====== RECORDED INFORMATION ======
-- ==== Sys2Proof/Machine/ExecLink.lean ====
section
/-! DEFINITION. The meanings of the commands of the link engines. -/

namespace Sys2Proof.Machine

/-- TRANSACTION_OPEN (R305): With a free window place and an eligible item, the engine opens a transaction, assigning
SEQ and advancing TXSEQ. -/
def execTransactionOpen (n : Fin 8) (s : State) : Host.Outcome State Fault Refusal :=
  done (s.live fun s => s.openOne n)

/-- LINK_FRAME_TRANSMIT (R308): At an opportunity in a running task the engine hands owed acknowledgements, forwarded
frames and DUE places to SEC, FEC and the PHY. -/
def execLinkFrameTransmit (n : Fin 8) (s : State) : Host.Outcome State Fault Refusal :=
  done (s.live fun s => s.linkTransmit n)

/-- LINK_TX_COMPLETE (R309): A frame's transmission on the PHY completes, starting its acknowledgement timeout or
ending a NOACK transaction done. -/
def execLinkTxComplete (radio : Bool) (s : State) : Host.Outcome State Fault Refusal :=
  done (s.live fun s => s.linkComplete radio)

/-- ACK_TIMEOUT (R309): At the orbit the acknowledgement timeout expires, the place enters JITTER or the transaction
fails with cause RETRIES. -/
def execAckTimeout (n : Fin 8) (place : Fin 4) (s : State) : Host.Outcome State Fault Refusal :=
  done (s.live fun s => s.ackTimeout n place)

/-- JITTER_EXPIRY (R309): A place's random retransmission delay ends and it becomes DUE. -/
def execJitterExpiry (n : Fin 8) (place : Fin 4) (s : State) : Host.Outcome State Fault Refusal :=
  done (s.live fun s => s.jitterExpiry n place)

/-- ACK_RECEIVED (R311): A received acknowledgement ends every matching open transaction to that peer, or is counted
as stray or stale. -/
def execAckReceived (s : State) : Host.Outcome State Fault Refusal :=
  done (s.live fun s => s.linkJudges true)

/-- REPORT_QUEUED (R307): A report held in REPORT for want of receive credit is queued when credit returns. -/
def execReportQueued (n : Fin 8) (s : State) : Host.Outcome State Fault Refusal :=
  done (s.live fun s => s.retryReport n)

/-- LINK_FRAME_RECEIVED (R312): A received frame that passed its checks is judged against the peer entry and accepted,
discarded or found duplicate. -/
def execLinkFrameReceived (ecc : List (Nat × Bool)) (s : State) : Host.Outcome State Fault Refusal :=
  done (s.live fun s => (s.storeErrors ecc).linkJudges false)

/-- PEER_ENTRY_WRITE (R317): A host write to a peer-table word is applied whole between two engine actions on the
entry. -/
def execPeerEntryWrite (id : BitVec 8) (w : Fin 4) (value : BitVec 32) (s : State) : Host.Outcome State Fault Refusal :=
  done (s.native fun s => s.regWrite (peerAddr id.toNat w) value)

/-- NFC_RESPONSE_QUEUED (R474): A held NFC response is queued when receive credit returns, ending the NFC transaction.
-/
def execNfcResponseQueued (s : State) : Host.Outcome State Fault Refusal :=
  done (s.live fun s => s.heldQueued)

/-- LE_KICK (R308): Router task LEn_KICK releases a hold and moves every JITTER place to DUE at once. -/
def execLeKick (n : Fin 8) (s : State) : Host.Outcome State Fault Refusal :=
  done (s.live fun s => s.routerTask (80 + 2 * n))

/-- LE_HOLD (R305): Router task LEn_HOLD stops the engine opening new transactions until LEn_KICK. -/
def execLeHold (n : Fin 8) (s : State) : Host.Outcome State Fault Refusal :=
  done (s.live fun s => s.routerTask (81 + 2 * n))

end Sys2Proof.Machine
end

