-- ==== Sys2Proof/Machine/ExecSec.lean ====
section
/-! DEFINITION. The meanings of the commands of security. -/

namespace Sys2Proof.Machine

/-- SEC_VERIFY_DONE (R507): SEC's counter trials for a secured received frame end, verifying it or failing it with
SEC_AUTH_FAIL. -/
def execSecVerifyDone (s : State) : Host.Outcome State Fault Refusal :=
  done (s.live fun s => s.secVerdict)

/-- KEY_LOAD (R497): SEC_KEYCMD LOAD writes SEC_KEY0 to SEC_KEY3 into an unlocked slot. -/
def execKeyLoad (slot : Fin 32) (s : State) : Host.Outcome State Fault Refusal :=
  done (s.native fun s => s.regWrite Adr.SEC_KEYCMD (keyCmd 0 slot))

/-- KEY_ZEROISE (R499): SEC_KEYCMD ZEROISE zeroises one unlocked slot. -/
def execKeyZeroise (slot : Fin 32) (s : State) : Host.Outcome State Fault Refusal :=
  done (s.native fun s => s.regWrite Adr.SEC_KEYCMD (keyCmd 1 slot))

/-- KEY_LOCK (R498): SEC_KEYCMD LOCK or a SEC_KEYLOCK bit locks a slot until reset and raises SEC_KEY_LOCKED. -/
def execKeyLock (slot : Fin 32) (byCmd : Bool) (s : State) : Host.Outcome State Fault Refusal :=
  done (s.native fun s => if byCmd then s.regWrite Adr.SEC_KEYCMD (keyCmd 2 slot) else s.regWrite Adr.SEC_KEYLOCK (BitVec.ofNat 32 (2 ^ slot.val)))

/-- KEY_WRAP (R500): SEC_KEYCMD WRAP wraps a slot's key under the device key into SEC_WRAP0 to SEC_WRAP5. -/
def execKeyWrap (slot : Fin 32) (s : State) : Host.Outcome State Fault Refusal :=
  done (s.native fun s => s.regWrite Adr.SEC_KEYCMD (keyCmd 3 slot))

/-- KEY_UNWRAP (R500): SEC_KEYCMD UNWRAP unwraps SEC_WRAP0 to SEC_WRAP5 into a slot, refusing it if the integrity
check fails. -/
def execKeyUnwrap (slot : Fin 32) (s : State) : Host.Outcome State Fault Refusal :=
  done (s.native fun s => s.regWrite Adr.SEC_KEYCMD (keyCmd 4 slot))

/-- KEY_CHECK (R502): SEC_KEYCMD CHECK writes the slot's check value to SEC_CHECK. -/
def execKeyCheck (slot : Fin 32) (s : State) : Host.Outcome State Fault Refusal :=
  done (s.native fun s => s.regWrite Adr.SEC_KEYCMD (keyCmd 5 slot))

/-- SINK_DISARM (R512): SEC_KEYCMD DISARM disarms the commissioning key sink. -/
def execSinkDisarm (s : State) : Host.Outcome State Fault Refusal :=
  done (s.native fun s => s.regWrite Adr.SEC_KEYCMD (keyCmd 6 0))

/-- SEC_ZEROISE_UNLOCKED (R499): Router task SEC_ZEROISE_UNLOCKED or SEC_KEYCMD ZEROISE ALL zeroises every unlocked
slot and disarms the sink. -/
def execSecZeroiseUnlocked (byTask : Bool) (s : State) : Host.Outcome State Fault Refusal :=
  done (s.taskOrWrite byTask 36 Adr.SEC_KEYCMD (keyCmd 7 0))

/-- KEYCMD_COMPLETE (R502): A SEC_KEYCMD completes, clears BUSY and raises SEC_DONE, or is refused with SEC_ERR. -/
def execKeycmdComplete (s : State) : Host.Outcome State Fault Refusal :=
  done (s.live fun s => s.keyComplete)

/-- SEC_KEYSINK_ARM (R512): Router task SEC_KEYSINK_ARM arms the key sink for the slot in SEC_SINKCFG.SLOT. -/
def execSecKeysinkArm (s : State) : Host.Outcome State Fault Refusal :=
  done (s.live fun s => s.routerTask 37)

/-- KEY_SINK_TIMEOUT (R512): the sink disarms TO minutes after arming and SEC_SINK.RESULT reads TIMEOUT. -/
def execKeySinkTimeout (s : State) : Host.Outcome State Fault Refusal :=
  done (s.live fun s => s.sinkTimeout)

/-- COUNTER_RECORD_WRITE (R509): A host write through SEC_CTRSEL, SEC_CTRVAL or SEC_CTREP applies to the selected
counter record between SEC operations. -/
def execCounterRecordWrite (r : Fin 3) (value : BitVec 32) (s : State) : Host.Outcome State Fault Refusal :=
  done (s.native fun s => s.regWrite (Adr.SEC_CTRSEL + 4 * r) value)

end Sys2Proof.Machine
end

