-- ==== Sys2Proof/Machine/ExecThermal.lean ====
section
/-! DEFINITION. The meanings of the commands of temperature and the Flue ledger. -/

namespace Sys2Proof.Machine

/-- PERIODIC_TEMP_SAMPLE (R174): every 328 calendar-island cycles, or 32 768 in Ember, a die temperature sample
starts. -/
def execPeriodicTempSample (s : State) : Host.Outcome State Fault Refusal :=
  done (s.live fun s => s.sampleStarts)

/-- TEMP_SAMPLE_COMPLETE (R174): A periodic sample completes, updating TEMP and FILT and stepping the comparators and
the Flue ledger. -/
def execTempSampleComplete (t : Int) (s : State) : Host.Outcome State Fault Refusal :=
  done (s.live fun s => s.sampleEnds t)

/-- TEMP_SAMPLE (R176): Router task TEMP_SAMPLE or THM_CMD.SAMPLE starts one extra sample outside the filter and
ledger. -/
def execTempSample (byTask : Bool) (s : State) : Host.Outcome State Fault Refusal :=
  done (s.taskOrWrite byTask 8 Adr.THM_CMD Fld.THM_CMD_SAMPLE.one)

/-- EXTRA_SAMPLE_COMPLETE (R176): an extra sample completes, updating TEMP and raising THM_SAMPLE. -/
def execExtraSampleComplete (t : Int) (s : State) : Host.Outcome State Fault Refusal :=
  done (s.live fun s => s.extraSample t)

/-- OVERTEMP_TRIP (R180): the die reaching 125 °C forces the field and PA off, stops the heater, sets OT and raises
THM_OVERTEMP. -/
def execOvertempTrip (s : State) : Host.Outcome State Fault Refusal :=
  done (s.live fun s => s.overtempTrip)

/-- OVERTEMP_RESET_RELEASE (R181): an over-temperature reset ends when the analogue comparator reads below 115 °C, and
Kindling runs. -/
def execOvertempResetRelease (s : State) : Host.Outcome State Fault Refusal :=
  done (s.hotOver)

/-- FLUE_SNAPSHOT (R186): Router task FLUE_SNAPSHOT or THM_CMD.SNAP copies FLUE_BIAS and TEMP into FLUE_SNAP and may
start AIN conversions. -/
def execFlueSnapshot (byTask : Bool) (s : State) : Host.Outcome State Fault Refusal :=
  done (s.taskOrWrite byTask 9 Adr.THM_CMD Fld.THM_CMD_SNAP.one)

/-- AIN_CONVERT (R187): THM_CMD.AIN starts one conversion of each enabled AIN channel. -/
def execAinConvert (s : State) : Host.Outcome State Fault Refusal :=
  done (s.native fun s => s.regWrite Adr.THM_CMD Fld.THM_CMD_AIN.one)

/-- AIN_CONVERSION_DONE (R187): an AIN conversion completes and sets its CODE and VALID. -/
def execAinConversionDone (c : Fin 2) (x : AinSample) (s : State) : Host.Outcome State Fault Refusal :=
  done (s.live fun s => s.ainResult c (ainCode x.v x.vdd))

/-- HEATER_ENABLE (R188): A write of THM_HEAT.EN switches the calibration heater on or off. -/
def execHeaterEnable (word : BitVec 32) (s : State) : Host.Outcome State Fault Refusal :=
  done (s.native fun s => s.regWrite Adr.THM_HEAT word)

/-- HEATER_TIMEOUT (R188): the heater having dissipated for MAXT minutes stops and clears EN. -/
def execHeaterTimeout (s : State) : Host.Outcome State Fault Refusal :=
  done (s.live fun s => s.heaterTimeout)

/-- FLUE_STATE_WRITE (R191): A write to FLUE_Xn is applied at the next ledger update. -/
def execFlueStateWrite (n : Fin 3) (value : BitVec 32) (s : State) : Host.Outcome State Fault Refusal :=
  done (s.native fun s => s.regWrite (Adr.FLUE_X n) value)

end Sys2Proof.Machine
end

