-- ==== Sys2Proof/Machine/Core.lean ====
section
/-! DEFINITION. The machine that the host runs. -/

def Sys2Proof.core : Host.Core :=
  { State := Sys2Proof.Machine.State, Fault := Sys2Proof.Machine.Fault, Refusal := Sys2Proof.Machine.Refusal,
    step := Sys2Proof.Machine.step, reset := Sys2Proof.Machine.State.reset }
end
======
Above are the records. Print exactly, and only, the lines from the line with "def execReportQueued (n" to the line with "failing it with", both inclusive.

def execReportQueued (n : Fin 8) (s : State) : Host.Outcome State Fault Refusal :=
  done (s.live fun s => s.retryReport n)

/-- LINK_FRAME_RECEIVED (R312): A received frame that passed its checks is judged against the peer entry and accepted,
discarded or found duplicate. -/
def execLinkFrameReceived (ecc : List (Nat × Bool)) (s : State) : Host.Outcome State Fault Refusal :=
  done (s.live fun s => (s.storeErrors ecc).linkJudges false)

/-- PEER_ENTRY_WRITE (R317): A host write to a peer-table word is applied whole between two engine actions on the
entry. -/
def execPeerEntryWrite (id : BitVec 8) (w : Fin 4) (value : BitVec 32) (s : State) : Host.Outcome State Fault Refusal :=
  done (s.native fun s => s.regWrite (peerAddr id.toNat w) value)

/-- NFC_RESPONSE_QUEUED (R474): A held NFC response is queued when receive credit returns, ending the NFC transaction.
-/
def execNfcResponseQueued (s : State) : Host.Outcome State Fault Refusal :=
  done (s.live fun s => s.heldQueued)

/-- LE_KICK (R308): Router task LEn_KICK releases a hold and moves every JITTER place to DUE at once. -/
def execLeKick (n : Fin 8) (s : State) : Host.Outcome State Fault Refusal :=
  done (s.live fun s => s.routerTask (80 + 2 * n))

/-- LE_HOLD (R305): Router task LEn_HOLD stops the engine opening new transactions until LEn_KICK. -/
def execLeHold (n : Fin 8) (s : State) : Host.Outcome State Fault Refusal :=
  done (s.live fun s => s.routerTask (81 + 2 * n))

end Sys2Proof.Machine
end

-- ==== Sys2Proof/Machine/ExecSec.lean ====
section
/-! DEFINITION. The meanings of the commands of security. -/

namespace Sys2Proof.Machine

/-- SEC_VERIFY_DONE (R507): SEC's counter trials for a secured received frame end, verifying it or failing it with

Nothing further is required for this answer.